-- ==== Sys2Proof/Laws/Regs.lean ====
section
/-!
SUPPORT. The laws of register fields: a field reads as written, and every other field of every register is left alone.
-/
namespace Sys2Proof.Machine

/-- A field that lies in a 64-bit register. -/
def Fld.ok (x : Fld) : Bool := decide (x.lo ≤ x.hi) && decide (x.hi < 64)
/-- Two fields of different registers, or of different bits. -/
def Fld.apart (x y : Fld) : Bool := x.off != y.off || decide (y.hi < x.lo) || decide (x.hi < y.lo)

/-- The parts of a number at a field of `w` bits from bit `lo` on. -/
theorem split_at_field (v lo w : Nat) :
    v = v / 2 ^ (lo + w) * 2 ^ (lo + w) + v / 2 ^ lo % 2 ^ w * 2 ^ lo + v % 2 ^ lo := by
  have h1 := Nat.div_add_mod v (2 ^ lo)
  have h2 := Nat.div_add_mod (v / 2 ^ lo) (2 ^ w)
  have h3 : v / 2 ^ lo / 2 ^ w = v / 2 ^ (lo + w) := by rw [Nat.div_div_eq_div_mul, ← Nat.pow_add]
  rw [h3] at h2
  calc v = 2 ^ lo * (v / 2 ^ lo) + v % 2 ^ lo := h1.symm
    _ = 2 ^ lo * (2 ^ w * (v / 2 ^ (lo + w)) + v / 2 ^ lo % 2 ^ w) + v % 2 ^ lo := by rw [h2]
    _ = _ := by rw [Nat.pow_add]; ring

/-- The number with the field replaced, in parts. -/
theorem put_parts (v lo w n : Nat) :
    v - v / 2 ^ lo % 2 ^ w * 2 ^ lo + n % 2 ^ w * 2 ^ lo =
      v / 2 ^ (lo + w) * 2 ^ (lo + w) + n % 2 ^ w * 2 ^ lo + v % 2 ^ lo := by
  have h := split_at_field v lo w
  have : v - v / 2 ^ lo % 2 ^ w * 2 ^ lo = v / 2 ^ (lo + w) * 2 ^ (lo + w) + v % 2 ^ lo := by omega
  omega

theorem put_lt (v lo w n : Nat) (hv : v < 2 ^ 64) (hw : lo + w ≤ 64) :
    v - v / 2 ^ lo % 2 ^ w * 2 ^ lo + n % 2 ^ w * 2 ^ lo < 2 ^ 64 := by
  rw [put_parts]
  have hlo : v % 2 ^ lo < 2 ^ lo := Nat.mod_lt _ (by positivity)
  have hn : n % 2 ^ w + 1 ≤ 2 ^ w := Nat.mod_lt _ (by positivity)
  have hq : v / 2 ^ (lo + w) < 2 ^ (64 - (lo + w)) := by
    apply Nat.div_lt_of_lt_mul
    rw [← Nat.pow_add]
    rwa [show lo + w + (64 - (lo + w)) = 64 by omega]
  have h1 : (n % 2 ^ w + 1) * 2 ^ lo ≤ 2 ^ (lo + w) := by
    rw [Nat.add_comm lo w, Nat.pow_add]
    exact Nat.mul_le_mul_right _ hn
  have h2 : (v / 2 ^ (lo + w) + 1) * 2 ^ (lo + w) ≤ 2 ^ 64 := by
    calc (v / 2 ^ (lo + w) + 1) * 2 ^ (lo + w) ≤ 2 ^ (64 - (lo + w)) * 2 ^ (lo + w) := Nat.mul_le_mul_right _ hq
      _ = 2 ^ 64 := by rw [← Nat.pow_add]; congr 1; omega
  rw [Nat.add_mul] at h1 h2
  omega

/-- Bits above the field. -/
theorem put_above (v lo w n k : Nat) (h : lo + w ≤ k) :
    (v - v / 2 ^ lo % 2 ^ w * 2 ^ lo + n % 2 ^ w * 2 ^ lo) / 2 ^ k = v / 2 ^ k := by
  rw [put_parts]
  have hlo : v % 2 ^ lo < 2 ^ lo := Nat.mod_lt _ (by positivity)
  have hn : n % 2 ^ w + 1 ≤ 2 ^ w := Nat.mod_lt _ (by positivity)
  have h1 : (n % 2 ^ w + 1) * 2 ^ lo ≤ 2 ^ (lo + w) := by
    rw [Nat.add_comm lo w, Nat.pow_add]
    exact Nat.mul_le_mul_right _ hn
  rw [Nat.add_mul] at h1
  obtain ⟨j, rfl⟩ := Nat.exists_eq_add_of_le h
  rw [Nat.pow_add 2 (lo + w) j, ← Nat.div_div_eq_div_mul, ← Nat.div_div_eq_div_mul]
  congr 1
  rw [Nat.add_assoc, Nat.add_comm, Nat.add_mul_div_right _ _ (by positivity), Nat.div_eq_of_lt (by omega), Nat.zero_add]

/-- Bits below the field. -/
theorem put_below (v lo w n : Nat) : (v - v / 2 ^ lo % 2 ^ w * 2 ^ lo + n % 2 ^ w * 2 ^ lo) % 2 ^ lo = v % 2 ^ lo := by
  rw [put_parts, show v / 2 ^ (lo + w) * 2 ^ (lo + w) + n % 2 ^ w * 2 ^ lo + v % 2 ^ lo =
    v % 2 ^ lo + (v / 2 ^ (lo + w) * 2 ^ w + n % 2 ^ w) * 2 ^ lo by rw [Nat.pow_add]; ring, Nat.add_mul_mod_self_right, Nat.mod_mod]

/-- The field. -/
theorem put_at (v lo w n : Nat) :
    (v - v / 2 ^ lo % 2 ^ w * 2 ^ lo + n % 2 ^ w * 2 ^ lo) / 2 ^ lo % 2 ^ w = n % 2 ^ w := by
  rw [put_parts, show v / 2 ^ (lo + w) * 2 ^ (lo + w) + n % 2 ^ w * 2 ^ lo + v % 2 ^ lo =
    v % 2 ^ lo + (v / 2 ^ (lo + w) * 2 ^ w + n % 2 ^ w) * 2 ^ lo by rw [Nat.pow_add]; ring,
    Nat.add_mul_div_right _ _ (by positivity), Nat.div_eq_of_lt (Nat.mod_lt _ (by positivity)), Nat.zero_add, Nat.add_comm,
    Nat.add_mul_mod_self_right, Nat.mod_mod]

theorem toNat_putFld (x : Fld) (v : BitVec 64) (n : Nat) (h : x.ok = true) :
    (putFld x v n).toNat = v.toNat - getFld x v * 2 ^ x.lo + n % 2 ^ (x.hi + 1 - x.lo) * 2 ^ x.lo := by
  simp only [Fld.ok, Bool.and_eq_true, decide_eq_true_eq] at h
  rw [putFld, BitVec.toNat_ofNat, Nat.mod_eq_of_lt]
  exact put_lt _ _ _ _ v.isLt (by omega)

/-- A field reads as written, cut to its width. -/
theorem getFld_putFld_same (x : Fld) (v : BitVec 64) (n : Nat) (h : x.ok = true) :
    getFld x (putFld x v n) = n % 2 ^ (x.hi + 1 - x.lo) := by
  rw [getFld, toNat_putFld x v n h]
  exact put_at _ _ _ _

/-- Every other field of the register is left alone. -/
theorem getFld_putFld_apart (x y : Fld) (v : BitVec 64) (n : Nat) (h : x.ok = true) (hy : y.ok = true)
    (ha : y.hi < x.lo ∨ x.hi < y.lo) : getFld y (putFld x v n) = getFld y v := by
  rw [getFld, getFld, toNat_putFld x v n h]
  simp only [Fld.ok, Bool.and_eq_true, decide_eq_true_eq] at h hy
  rcases ha with ha | ha
  · have hb := put_below v.toNat x.lo (x.hi + 1 - x.lo) n
    have e : ∀ a : Nat, a / 2 ^ y.lo % 2 ^ (y.hi + 1 - y.lo) = a % 2 ^ x.lo % 2 ^ (y.hi + 1) / 2 ^ y.lo := by
      intro a
      rw [Nat.mod_mod_of_dvd _ (Nat.pow_dvd_pow 2 (by omega)), show y.hi + 1 = y.lo + (y.hi + 1 - y.lo) by omega, Nat.pow_add,
        Nat.mod_mul_right_div_self, show y.lo + (y.hi + 1 - y.lo) - y.lo = y.hi + 1 - y.lo by omega]
    rw [e, e v.toNat]
    exact congrArg (fun a => a % 2 ^ (y.hi + 1) / 2 ^ y.lo) hb
  · exact congrArg (· % 2 ^ (y.hi + 1 - y.lo)) (put_above v.toNat x.lo (x.hi + 1 - x.lo) n y.lo (by omega))

/-! ## Registers of the block -/

@[simp] theorem Dev.rst0_setReg (d : Dev) (off o : Nat) (v : BitVec 64) : (d.setReg off v).rst0 o = d.rst0 o := rfl

@[simp] theorem Dev.reg_setReg_same (d : Dev) (off : Nat) (v : BitVec 64) : (d.setReg off v).reg off = v := mget_mput_same _ _ _ _

theorem Dev.reg_setReg_ne (d : Dev) (off o : Nat) (v : BitVec 64) (h : o ≠ off) : (d.setReg off v).reg o = d.reg o :=
  mget_mput_ne _ _ _ _ _ _ h

/-- A field reads as it was set. -/
theorem Dev.f_set_same (d : Dev) (x : Fld) (n : Nat) (h : x.ok = true) : (d.set x n).f x = n % 2 ^ (x.hi + 1 - x.lo) := by
  rw [Dev.f, Dev.set, Dev.reg_setReg_same, getFld_putFld_same x _ n h]

/-- Every other field is left alone. -/
theorem Dev.f_set_apart (d : Dev) (x y : Fld) (n : Nat) (h : x.ok = true) (hy : y.ok = true) (ha : x.apart y = true) :
    (d.set x n).f y = d.f y := by
  by_cases ho : y.off = x.off
  · simp only [Fld.apart, Bool.or_eq_true, bne_iff_ne, ne_eq, decide_eq_true_eq, ho, not_true_eq_false, false_or] at ha
    rw [Dev.f, Dev.set, ho, Dev.reg_setReg_same, getFld_putFld_apart x y _ n h hy ha, Dev.f, ho]
  · rw [Dev.f, Dev.set, Dev.reg_setReg_ne _ _ _ _ ho, Dev.f]

/-- Every other register is left alone. -/
theorem Dev.reg_set_ne (d : Dev) (x : Fld) (n o : Nat) (h : o ≠ x.off) : (d.set x n).reg o = d.reg o :=
  Dev.reg_setReg_ne _ _ _ _ h

end Sys2Proof.Machine
end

> [Activity] Wherever a line of the data above contains "only", copy that line.

> [Written answer]
  simp only [Fld.ok, Bool.and_eq_true, decide_eq_true_eq] at h
  simp only [Fld.ok, Bool.and_eq_true, decide_eq_true_eq] at h hy
  · simp only [Fld.apart, Bool.or_eq_true, bne_iff_ne, ne_eq, decide_eq_true_eq, ho, not_true_eq_false, false_or] at ha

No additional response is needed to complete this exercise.